The records:
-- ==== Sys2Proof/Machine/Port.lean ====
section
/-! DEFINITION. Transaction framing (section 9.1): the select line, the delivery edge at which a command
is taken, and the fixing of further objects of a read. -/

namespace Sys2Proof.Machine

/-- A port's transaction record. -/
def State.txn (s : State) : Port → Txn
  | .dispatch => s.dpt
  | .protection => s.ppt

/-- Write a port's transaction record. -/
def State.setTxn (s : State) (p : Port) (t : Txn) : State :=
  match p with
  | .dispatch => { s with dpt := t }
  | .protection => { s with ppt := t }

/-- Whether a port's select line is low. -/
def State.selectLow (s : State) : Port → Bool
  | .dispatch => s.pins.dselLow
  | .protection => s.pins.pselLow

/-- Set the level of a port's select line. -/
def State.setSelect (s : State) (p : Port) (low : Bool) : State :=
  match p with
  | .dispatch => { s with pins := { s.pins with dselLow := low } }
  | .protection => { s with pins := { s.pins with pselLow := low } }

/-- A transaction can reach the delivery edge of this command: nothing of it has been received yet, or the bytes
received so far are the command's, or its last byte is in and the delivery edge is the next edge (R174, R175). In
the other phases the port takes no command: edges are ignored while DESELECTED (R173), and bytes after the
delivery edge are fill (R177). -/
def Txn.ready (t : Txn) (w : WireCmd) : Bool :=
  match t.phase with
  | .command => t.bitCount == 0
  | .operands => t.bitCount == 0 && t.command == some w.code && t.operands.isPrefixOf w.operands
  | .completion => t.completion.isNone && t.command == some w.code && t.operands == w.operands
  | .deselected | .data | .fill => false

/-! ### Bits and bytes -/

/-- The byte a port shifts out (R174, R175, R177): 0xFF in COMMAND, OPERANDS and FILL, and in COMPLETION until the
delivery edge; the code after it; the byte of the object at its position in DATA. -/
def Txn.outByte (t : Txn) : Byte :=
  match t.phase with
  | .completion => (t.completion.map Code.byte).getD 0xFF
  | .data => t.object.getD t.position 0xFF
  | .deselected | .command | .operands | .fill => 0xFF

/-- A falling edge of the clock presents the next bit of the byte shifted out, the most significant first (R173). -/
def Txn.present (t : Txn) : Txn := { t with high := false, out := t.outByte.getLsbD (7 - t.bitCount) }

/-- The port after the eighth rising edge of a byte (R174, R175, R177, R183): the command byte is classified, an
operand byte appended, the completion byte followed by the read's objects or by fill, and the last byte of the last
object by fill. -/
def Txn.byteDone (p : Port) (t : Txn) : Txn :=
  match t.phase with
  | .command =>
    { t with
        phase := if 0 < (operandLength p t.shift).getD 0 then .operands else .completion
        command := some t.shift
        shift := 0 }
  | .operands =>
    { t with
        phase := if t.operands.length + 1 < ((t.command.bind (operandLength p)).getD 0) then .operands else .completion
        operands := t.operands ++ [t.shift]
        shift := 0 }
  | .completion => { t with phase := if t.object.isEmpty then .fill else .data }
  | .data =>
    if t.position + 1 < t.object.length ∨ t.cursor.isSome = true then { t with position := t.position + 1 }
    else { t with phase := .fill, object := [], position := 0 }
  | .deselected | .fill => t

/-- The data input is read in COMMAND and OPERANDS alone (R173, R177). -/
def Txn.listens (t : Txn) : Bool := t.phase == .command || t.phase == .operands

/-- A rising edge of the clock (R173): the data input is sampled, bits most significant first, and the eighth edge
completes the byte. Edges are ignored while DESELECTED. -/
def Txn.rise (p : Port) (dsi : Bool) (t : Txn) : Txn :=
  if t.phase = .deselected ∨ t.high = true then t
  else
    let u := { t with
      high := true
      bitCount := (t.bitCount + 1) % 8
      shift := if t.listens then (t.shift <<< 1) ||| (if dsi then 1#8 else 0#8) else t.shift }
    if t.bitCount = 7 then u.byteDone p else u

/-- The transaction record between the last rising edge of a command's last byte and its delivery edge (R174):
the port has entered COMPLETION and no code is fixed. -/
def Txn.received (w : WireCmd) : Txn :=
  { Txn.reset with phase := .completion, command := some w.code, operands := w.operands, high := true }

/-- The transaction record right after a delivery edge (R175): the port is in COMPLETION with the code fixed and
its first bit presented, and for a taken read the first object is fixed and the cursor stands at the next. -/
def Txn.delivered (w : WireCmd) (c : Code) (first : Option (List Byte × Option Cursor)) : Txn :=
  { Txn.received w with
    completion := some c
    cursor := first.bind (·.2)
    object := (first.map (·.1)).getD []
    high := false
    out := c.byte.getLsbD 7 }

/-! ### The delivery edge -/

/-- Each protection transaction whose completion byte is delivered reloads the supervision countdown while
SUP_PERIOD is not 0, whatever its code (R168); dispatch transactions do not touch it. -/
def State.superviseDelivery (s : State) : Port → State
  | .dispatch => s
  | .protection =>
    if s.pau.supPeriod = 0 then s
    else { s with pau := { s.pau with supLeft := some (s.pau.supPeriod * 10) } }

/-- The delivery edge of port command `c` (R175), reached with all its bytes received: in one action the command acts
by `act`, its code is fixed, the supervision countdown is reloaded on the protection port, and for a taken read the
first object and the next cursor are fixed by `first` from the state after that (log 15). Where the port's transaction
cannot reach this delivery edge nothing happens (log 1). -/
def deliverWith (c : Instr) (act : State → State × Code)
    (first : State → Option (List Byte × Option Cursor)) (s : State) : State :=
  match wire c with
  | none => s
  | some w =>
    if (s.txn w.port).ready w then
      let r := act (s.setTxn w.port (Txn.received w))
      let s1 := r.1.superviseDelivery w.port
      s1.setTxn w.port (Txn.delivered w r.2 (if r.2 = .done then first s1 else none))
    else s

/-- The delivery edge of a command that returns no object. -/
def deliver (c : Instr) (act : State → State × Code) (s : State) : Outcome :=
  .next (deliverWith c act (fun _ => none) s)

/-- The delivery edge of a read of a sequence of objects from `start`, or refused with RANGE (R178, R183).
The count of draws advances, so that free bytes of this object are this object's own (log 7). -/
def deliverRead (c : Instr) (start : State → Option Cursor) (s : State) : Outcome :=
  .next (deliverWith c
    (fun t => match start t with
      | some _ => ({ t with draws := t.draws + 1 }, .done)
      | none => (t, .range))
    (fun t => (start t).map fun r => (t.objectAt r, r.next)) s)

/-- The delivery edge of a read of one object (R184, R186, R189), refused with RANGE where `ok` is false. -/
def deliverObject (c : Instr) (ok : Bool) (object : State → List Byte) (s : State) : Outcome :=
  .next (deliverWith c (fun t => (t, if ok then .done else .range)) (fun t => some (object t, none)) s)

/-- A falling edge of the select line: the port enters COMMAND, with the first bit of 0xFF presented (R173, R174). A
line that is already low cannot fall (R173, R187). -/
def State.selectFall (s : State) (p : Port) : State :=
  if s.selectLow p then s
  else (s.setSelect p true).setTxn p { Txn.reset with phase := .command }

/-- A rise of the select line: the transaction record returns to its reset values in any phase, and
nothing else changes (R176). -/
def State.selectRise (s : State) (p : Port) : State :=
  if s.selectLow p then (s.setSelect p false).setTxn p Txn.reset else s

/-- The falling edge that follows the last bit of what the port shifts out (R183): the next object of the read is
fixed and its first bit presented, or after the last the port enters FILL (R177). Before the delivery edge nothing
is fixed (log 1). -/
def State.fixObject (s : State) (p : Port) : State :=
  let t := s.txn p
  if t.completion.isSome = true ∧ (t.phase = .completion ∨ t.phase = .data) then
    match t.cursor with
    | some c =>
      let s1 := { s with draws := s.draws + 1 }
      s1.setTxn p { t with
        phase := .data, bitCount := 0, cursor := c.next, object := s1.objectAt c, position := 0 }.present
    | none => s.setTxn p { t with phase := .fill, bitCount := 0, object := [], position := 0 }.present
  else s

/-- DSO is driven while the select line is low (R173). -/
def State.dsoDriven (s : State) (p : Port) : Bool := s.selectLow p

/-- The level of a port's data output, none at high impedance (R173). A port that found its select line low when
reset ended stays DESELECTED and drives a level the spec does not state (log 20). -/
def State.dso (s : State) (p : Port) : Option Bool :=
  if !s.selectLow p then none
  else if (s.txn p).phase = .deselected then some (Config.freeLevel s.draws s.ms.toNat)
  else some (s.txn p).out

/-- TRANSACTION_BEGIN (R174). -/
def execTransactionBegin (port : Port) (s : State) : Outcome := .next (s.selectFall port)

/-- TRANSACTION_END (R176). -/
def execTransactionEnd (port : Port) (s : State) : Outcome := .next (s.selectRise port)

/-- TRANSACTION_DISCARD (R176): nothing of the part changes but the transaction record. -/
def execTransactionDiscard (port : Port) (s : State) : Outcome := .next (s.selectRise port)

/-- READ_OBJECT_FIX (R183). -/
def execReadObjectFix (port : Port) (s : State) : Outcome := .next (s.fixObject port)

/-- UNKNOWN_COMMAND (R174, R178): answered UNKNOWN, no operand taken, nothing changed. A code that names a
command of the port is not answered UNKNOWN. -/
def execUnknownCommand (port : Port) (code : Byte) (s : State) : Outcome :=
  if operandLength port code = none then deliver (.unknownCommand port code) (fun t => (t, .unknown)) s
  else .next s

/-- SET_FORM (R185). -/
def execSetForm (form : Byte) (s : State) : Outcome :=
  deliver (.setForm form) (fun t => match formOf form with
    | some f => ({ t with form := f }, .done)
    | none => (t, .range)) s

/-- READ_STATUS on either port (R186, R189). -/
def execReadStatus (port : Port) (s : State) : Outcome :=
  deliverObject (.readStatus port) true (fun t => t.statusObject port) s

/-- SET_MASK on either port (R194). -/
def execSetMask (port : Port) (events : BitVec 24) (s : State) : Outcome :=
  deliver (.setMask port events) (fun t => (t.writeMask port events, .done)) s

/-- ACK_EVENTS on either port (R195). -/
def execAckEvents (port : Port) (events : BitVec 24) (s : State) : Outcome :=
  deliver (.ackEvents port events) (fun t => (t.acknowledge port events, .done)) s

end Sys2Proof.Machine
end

Assignment: Copy out the data above word for word, starting at its first line and ending with the line that contains "Write a port's transaction record. -/".

Answer section:
-- ==== Sys2Proof/Machine/Port.lean ====
section
/-! DEFINITION. Transaction framing (section 9.1): the select line, the delivery edge at which a command
is taken, and the fixing of further objects of a read. -/

namespace Sys2Proof.Machine

/-- A port's transaction record. -/
def State.txn (s : State) : Port → Txn
  | .dispatch => s.dpt
  | .protection => s.ppt

/-- Write a port's transaction record. -/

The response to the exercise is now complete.